[Dataset entries]
/-- R71, R73 to R78, R192: BENCHMARK and SET_GRADE, with their refusals; when a segment is in range and fits between
its neighbours; how a change joins or queues its grade-profile job; the scan of a profile, the guidance result with its
tip error, band and design height, and the nearest depth floor. The model's choices: the scan that SET_GRADE runs moves
the scan index and the previous reach, so the next update starts from there (log 72); the four absent words that the
reply to a Clear shows (log 73); a grant is renewed by a request that is refused later (log 19). -/
def Obligations.GuidanceRequests : Prop :=
  (∀ (r : Request) (s : State), limpOrHold s = false → holds s r.station .supervisor = true →
    let u := leveled r s
    let i := argNat r.args 0
    let g : Segment := ⟨argS16 r.args 2, argS16 r.args 4, argS16 r.args 6, argS16 r.args 8⟩
    let regraded := fun (place : Option Segment) =>
      let p := s.guidance.profile.set i place
      inFlightWith r s (carry Job.isGrade .gradeProfile { ticketOf 15#8 r s with index := i }
        (scanAndForm (setGuidance { s.guidance with
                                      profile := p, scanIndex := lowestPresent p, previousReach := none } u)))
    (taken 14#8 r s = true → i = 0 → s.pose.pose.quality = .valid → pilotTravel s = false →
        exec (.benchmark r) s = doneWith 14#8 (le 2 s.pose.pose.tip) r s
          (formGuidance (setGuidance { s.guidance with benchmark := some s.pose.pose.tip } u)))
      ∧ (taken 14#8 r s = true → i = 1 →
        exec (.benchmark r) s = doneWith 14#8 [0x00#8, 0x80#8] r s
          (formGuidance (setGuidance { s.guidance with benchmark := none } u)))
      ∧ (taken 15#8 r s = true → i ≤ 7 → argNat r.args 1 = 0 → g.ok = true →
        within (-32767) 32767 (g.heightAt g.reachTo) = true →
        segmentFits s.guidance.profile i g = true → canCarry Job.isGrade s = true →
        exec (.setGrade r) s = regraded (some g))
      ∧ (∀ old, taken 15#8 r s = true → i ≤ 7 → argNat r.args 1 = 1 →
        s.guidance.profile[i]? = some (some old) → canCarry Job.isGrade s = true →
        exec (.setGrade r) s = regraded none)
      ∧ (taken 15#8 r s = true → i ≤ 7 → argNat r.args 1 = 1 → s.guidance.profile[i]? = some none →
        exec (.setGrade r) s = doneWith 15#8 (byte i :: placeBytes none) r s u)
      ∧ (taken 14#8 r s = true → 1 < i → exec (.benchmark r) s = repliedWith 14#8 .badArgument [] r s u)
      ∧ (taken 14#8 r s = true → i = 0 → s.pose.pose.quality ≠ .valid ∨ pilotTravel s = true →
        exec (.benchmark r) s = repliedWith 14#8 .refusedState [] r s u)
      ∧ (taken 15#8 r s = true → 7 < i → exec (.setGrade r) s = repliedWith 15#8 .unknownRecord [] r s u)
      ∧ (taken 15#8 r s = true → i ≤ 7 → 1 < argNat r.args 1 ∨ (argNat r.args 1 = 0
          ∧ (g.ok = false ∨ within (-32767) 32767 (g.heightAt g.reachTo) = false
            ∨ segmentFits s.guidance.profile i g = false)) →
        exec (.setGrade r) s = repliedWith 15#8 .badArgument [] r s u)
      ∧ (taken 15#8 r s = true → i ≤ 7 → canCarry Job.isGrade s = false →
        (argNat r.args 1 = 0 ∧ g.ok = true ∧ within (-32767) 32767 (g.heightAt g.reachTo) = true
            ∧ segmentFits s.guidance.profile i g = true)
          ∨ (argNat r.args 1 = 1 ∧ ∃ old, s.guidance.profile[i]? = some (some old)) →
        exec (.setGrade r) s = repliedWith 15#8 .busy [] r s u))
    ∧ RefusedBelow .supervisor [(14#8, .benchmark), (15#8, .setGrade)]
    ∧ (∀ g : Segment, g.ok = true ↔ -32767 ≤ g.reachFrom ∧ g.reachFrom ≤ 32766 ∧ g.reachFrom < g.reachTo
      ∧ g.reachTo ≤ 32767 ∧ -32767 ≤ g.height ∧ g.height ≤ 32767 ∧ -1000 ≤ g.slope ∧ g.slope ≤ 1000)
    ∧ (∀ (p : List (Option Segment)) (i : Nat) (g : Segment),
      let present := fun (j : Nat) (x : Segment) => p[j]? = some (some x)
      segmentFits p i g = true ↔
        (∀ j x, j < i → present j x → (∀ k y, present k y → k < i → k ≤ j) → x.reachTo ≤ g.reachFrom)
          ∧ ∀ j x, i < j → present j x → (∀ k y, present k y → i < k → j ≤ k) → g.reachTo ≤ x.reachFrom)
    ∧ (∀ (t : Ticket) (s : State),
      let q := s.store.queue
      (canCarry Job.isGrade s = true ↔ (∃ l, Job.gradeProfile l ∈ q) ∨ q.length < 6)
        ∧ ((∃ l, Job.gradeProfile l ∈ q) → carry Job.isGrade .gradeProfile t s = { s with
          store := { s.store with queue := q.map fun
            | .gradeProfile l => .gradeProfile (l ++ [t])
            | j => j } })
        ∧ ((∀ l, Job.gradeProfile l ∉ q) → carry Job.isGrade .gradeProfile t s = { s with
          store := { s.store with queue := q ++ [.gradeProfile [t]] } }))
    ∧ (∀ s : State,
      let g := s.guidance.scanAt s.pose.pose.reach
      formGuidance s = setGuidance { s.guidance with result := guidanceResult s } s
        ∧ scanAndForm s = setGuidance { g with result := guidanceResult (setGuidance g s) } s)
    ∧ (∀ (g : GuidanceUnit) (r : Int),
      let present := fun (i : Nat) (x : Segment) => g.profile[i]? = some (some x)
      let outward := g.previousReach = none ∨ ∃ p, g.previousReach = some p ∧ p < r
      let inward := ∃ p, g.previousReach = some p ∧ r < p
      ((∀ i x, ¬ present i x) → g.scanAt r = { g with scan := .noProfile })
        ∧ ∀ (lowest highest first last : Nat) (a b c x : Segment),
          present lowest a → present highest b → present first c → present last x →
          (∀ i y, present i y → lowest ≤ i ∧ i ≤ highest) →
          (g.scanIndex ≤ first ∧ (∀ i y, present i y → g.scanIndex ≤ i → first ≤ i))
            ∨ (first = highest ∧ highest < g.scanIndex) →
          (outward → first ≤ last ∧ (∀ i y, present i y → first ≤ i → i < last → y.reachTo ≤ r)
            ∧ (r < x.reachTo ∨ last = highest)) →
          (inward → last ≤ first ∧ (∀ i y, present i y → last < i → i ≤ first → r < y.reachFrom)
            ∧ (x.reachFrom ≤ r ∨ last = lowest)) →
          (g.previousReach = some r → last = first) →
          g.scanAt r = { g with
            scanIndex := last, previousReach := some r
            scan := if x.reachFrom ≤ r ∧ r < x.reachTo then .found last
              else if r < a.reachFrom ∨ b.reachTo ≤ r then .offProfile else .inGap })
    ∧ (∀ s : State,
      let g := s.guidance
      let p := s.pose.pose
      let t := guidanceResult s
      let f : Int := s.config.fineBand
      t.reason = (match p.quality with
          | .invalid => .poseInvalid
          | .degraded => .poseDegraded
          | .valid => if g.benchmark = none then .noBenchmark else match g.scan with
            | .noProfile => .noProfile
            | .offProfile => .offProfile
            | .inGap => .inGap
            | .found _ => .none)
        ∧ (∀ i x, g.scan = .found i → g.profile[i]? = some (some x) →
          t.segment = some i ∧ ∃ h : Int,
            Nearest (1000 * x.height + x.slope * (p.reach - x.reachFrom)) 1000 h
              ∧ (t.reason = .none ∨ t.reason = .poseDegraded → t.height = some h)
              ∧ ∀ m, t.reason = .none → g.benchmark = some m →
                let e := max (-32767) (min 32767 (p.tip - (m + h)))
                t.tipError = some e
                  ∧ t.band = some (if f < e then .above else if e < -f then .below else .onGrade))
        ∧ (t.reason ≠ .none → t.tipError = none ∧ t.band = none)
        ∧ (t.reason ≠ .none → t.reason ≠ .poseDegraded → t.height = none)
        ∧ ((∀ i, g.scan ≠ .found i) → t.segment = none ∧ t.height = none))
    ∧ ∀ s : State,
      let considered := fun (i : Nat) (e : LimitEntry) (c : Int) => s.limits[i]? = some e
        ∧ e.config.kind = .depthFloor ∧ e.state ≠ .disabled ∧ e.last = some c
        ∧ inScope e.config.scope s.pose.pose.slewAngle = true
      ((∀ i e c, ¬ considered i e c) → (guidanceResult s).floor = none)
        ∧ ∀ i e c, considered i e c → (∀ j d k, considered j d k → c < k ∨ (c = k ∧ i ≤ j)) →
          (guidanceResult s).floor = some ⟨i, c, e.state, e.warning⟩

PROBLEM
Search the entries for the word "else" and show every line that has it.

SOLUTION FOR THIS EXERCISE
              else if r < a.reachFrom ∨ b.reachTo ≤ r then .offProfile else .inGap })
          | .valid => if g.benchmark = none then .noBenchmark else match g.scan with
                  ∧ t.band = some (if f < e then .above else if e < -f then .below else .onGrade))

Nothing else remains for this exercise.